A Father's Day Weekend Contemplation

I was always curious on why people began their hobby of listening to the radio.  For me, I grew up in a brick 2-family in New York's borough of Queens (much like the opening segment of "All in the Family").  As the oldest of 5 kids in the 1960's with 1 TV, waiting my "turn" for the TV was a hinderance to following baseball.  I decided to pick up a transistor to listen to the Yanks and Mets. Baseball was far more enjoyable on the radio, plus the radio could travel with me.

I soon learned I could pick up every team east of the Mississippi plus the Twins. Ah, DXing and I didn't even know it....wrote to every station I picked up.  For Christmas 1970, my parents picked me up a multi-band radio (no, not a T/O) and the rest, as they say, is history.....
« Last Edit: June 18, 2016, 1218 UTC by Ct Yankee »

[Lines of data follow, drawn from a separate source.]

-- ==== Sys2Proof/Machine/Core.lean ====
section
/-! DEFINITION. The host's view of the machine. -/

def Sys2Proof.core : Host.Core := { State := Sys2Proof.Machine.State, Fault := Sys2Proof.Machine.Fault, Refusal := Sys2Proof.Machine.Refusal, step := Sys2Proof.Machine.step, reset := Sys2Proof.Machine.State.reset }
end

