/-- R363: n bytes at an offset of a logical extent of a lease: granted, at consecutive physical addresses from pa on,
free of uncorrectable errors when they are read. -/
def InExt (s : State) (r : Run) (k off n : Nat) (right : Right) (pa : Nat) : Prop :=
  ∃ e0 e, extentOf r.lease r.extn k = some e0 ∧ covered r.lease (e0.base + off) n right = .ok e ∧
    FlatAt e (e0.base + off) n pa ∧ (right = .r → badIn s e (e0.base + off) n = none)

/-- One port becomes p, the other ports stay. -/
def PortBecomes (r u : Run) (k : Nat) (p : Port) : Prop := u.port k = p ∧ ∀ j, j ≠ k → u.port j = r.port j

/-- One tile becomes x, the other tiles stay. -/
def TileBecomes (r u : Run) (k : Nat) (x : Tile) : Prop := u.tile k = x ∧ ∀ j, j ≠ k → u.tile j = r.tile j

/-- R206, R377: a word without S, or whose signal word the lease and the path let through. -/
def SignalGoes (s : State) (x : CmdArgs) : Prop :=
  x.fs = false ∨ ∃ e, coveredRW s.cc.lease s.cc.sys.csig.toNat 8 true true = .ok e ∧
    pathRefuses s (e.place s.cc.sys.csig.toNat) (max x.scope.toNat 2) true = none

/-- R42 to R46, R203: an ISSUE of this word, with no follow-on, passes every check. -/
def Accepted (s : State) (n : BitVec 11) (w : W128) : Prop :=
  let x := unpackCmd w
  cmdStaticOk (opCmd w) x = true ∧ x.ff = false ∧ SignalGoes s x ∧ flagRegsOk s.cc x = true ∧ s.cc.relCur = false ∧
  (opCmd w = 0x48 → (s.guest (x.fld 90 90)).present = true) ∧ s.cc.tidBusy (tidsNamed (opCmd w) x) = false ∧ entryOk s (opCmd w) x = true ∧
  (s.cc.inQueue (queueOf (opCmd w) x)).length < 16 ∧ (opCmd w = 0x38 → contribPath s x = none) ∧ n.toNat < 2048

/-- R44, R138, R203: an ISSUE of this word, whose follow-on is the template f, passes every check of both. -/
def AcceptedPair (s : State) (n : BitVec 11) (w f : W128) : Prop :=
  let x := unpackCmd w
  let y := unpackCmd f
  opCmd w ≠ 0x48 ∧ opCmd w ≠ 0x38 ∧ opCmd w ≠ 0x07 ∧ opCmd w ≠ 0x10 ∧ atAcceptance (opCmd w) x = false ∧
  cmdStaticOk (opCmd w) x = true ∧ x.ff = true ∧ n.toNat + 1 ≤ 2047 ∧ f = SMap.get 0#128 s.cc.cmdMem (n.toNat + 1) ∧
  followOk s.cc x f = true ∧ flagRegsOk s.cc x = true ∧ s.cc.relCur = false ∧
  s.cc.tidBusy (tidsNamed (opCmd w) x ++ tidsNamed (opCmd f) y) = false ∧ entryOk s (opCmd w) x = true ∧
  entryOk s (opCmd f) y = true ∧ SignalGoes s x ∧ SignalGoes s y ∧
  (s.cc.inQueue (queueOf (opCmd w) x)).length < 16 ∧ (s.cc.inQueue (queueOf (opCmd f) y)).length < 16

/-- R42: the template at an index, with slot 0 and slot 1 from the two registers unless they are s0. -/
def patchedWord (s : State) (a b : Reg) (n : BitVec 11) : W128 :=
  let t := SMap.get 0#128 s.cc.cmdMem n.toNat
  let x := unpackCmd t
  packCmd (opCmd t) { x with
    p0 := if a = 0#5 then x.p0 else (s.reg a).setWidth 32, p1 := if b = 0#5 then x.p1 else (s.reg b).setWidth 32 }

/-- R42, R203: the command as it is accepted: its patched word, its queue, the registers and entries read now. -/
def FreshCmd (s : State) (w : W128) (c : Cmd) : Prop :=
  let x := unpackCmd w
  c.id = s.cc.nextId ∧ c.word = w ∧ c.queue = queueOf (opCmd w) x ∧ c.phase = .waiting ∧ c.csig = s.cc.sys.csig ∧
  c.wbar = s.cc.sys.wbar ∧ c.wtok = s.cc.sys.wtok ∧ c.pc = s.cc.pc ∧ c.carrier = none ∧ c.tidA = s.cc.tid x.ta.toNat ∧
  c.tidB = s.cc.tid x.tb.toNat ∧ c.tidC = s.cc.tid x.tc.toNat

/-- R134, R140: the forms of the matrix multiplication; `true` for those that clear the bank first. -/
def mmaForms : List ((CmdRef → CmdArgs → Instr) × Bool) := [
  (Instr.mmaE4m3, false), (Instr.mmaE5m2, false), (Instr.mmaBf16, false), (Instr.mmaF16, false),
  (Instr.mmaE2m1, false), (Instr.mmaL6, false), (Instr.mmazE4m3, true), (Instr.mmazE5m2, true),
  (Instr.mmazBf16, true), (Instr.mmazF16, true), (Instr.mmazE2m1, true), (Instr.mmazL6, true)]

/-- The words at a physical address, as an entry of eight. -/
def entryAt (s : State) (pa : Nat) : Tid := vec8 (memWords s.mem pa 8)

Tecsun H501x (broadcast received on this unless noted), Zenith T/O G500, Zenith T/O Royal 7000, Emerson AR-176, Zenith 8S154, T/O 7G605 (Bomber), Tecsun PL-600, Tecsun PL-880, Zenith 5S320, Realistic DX 160 using 40 feet of copper wire.  With apologies to Senator Gramm for his thoughts on firearms, "I have more radios than I need but not as many as I want."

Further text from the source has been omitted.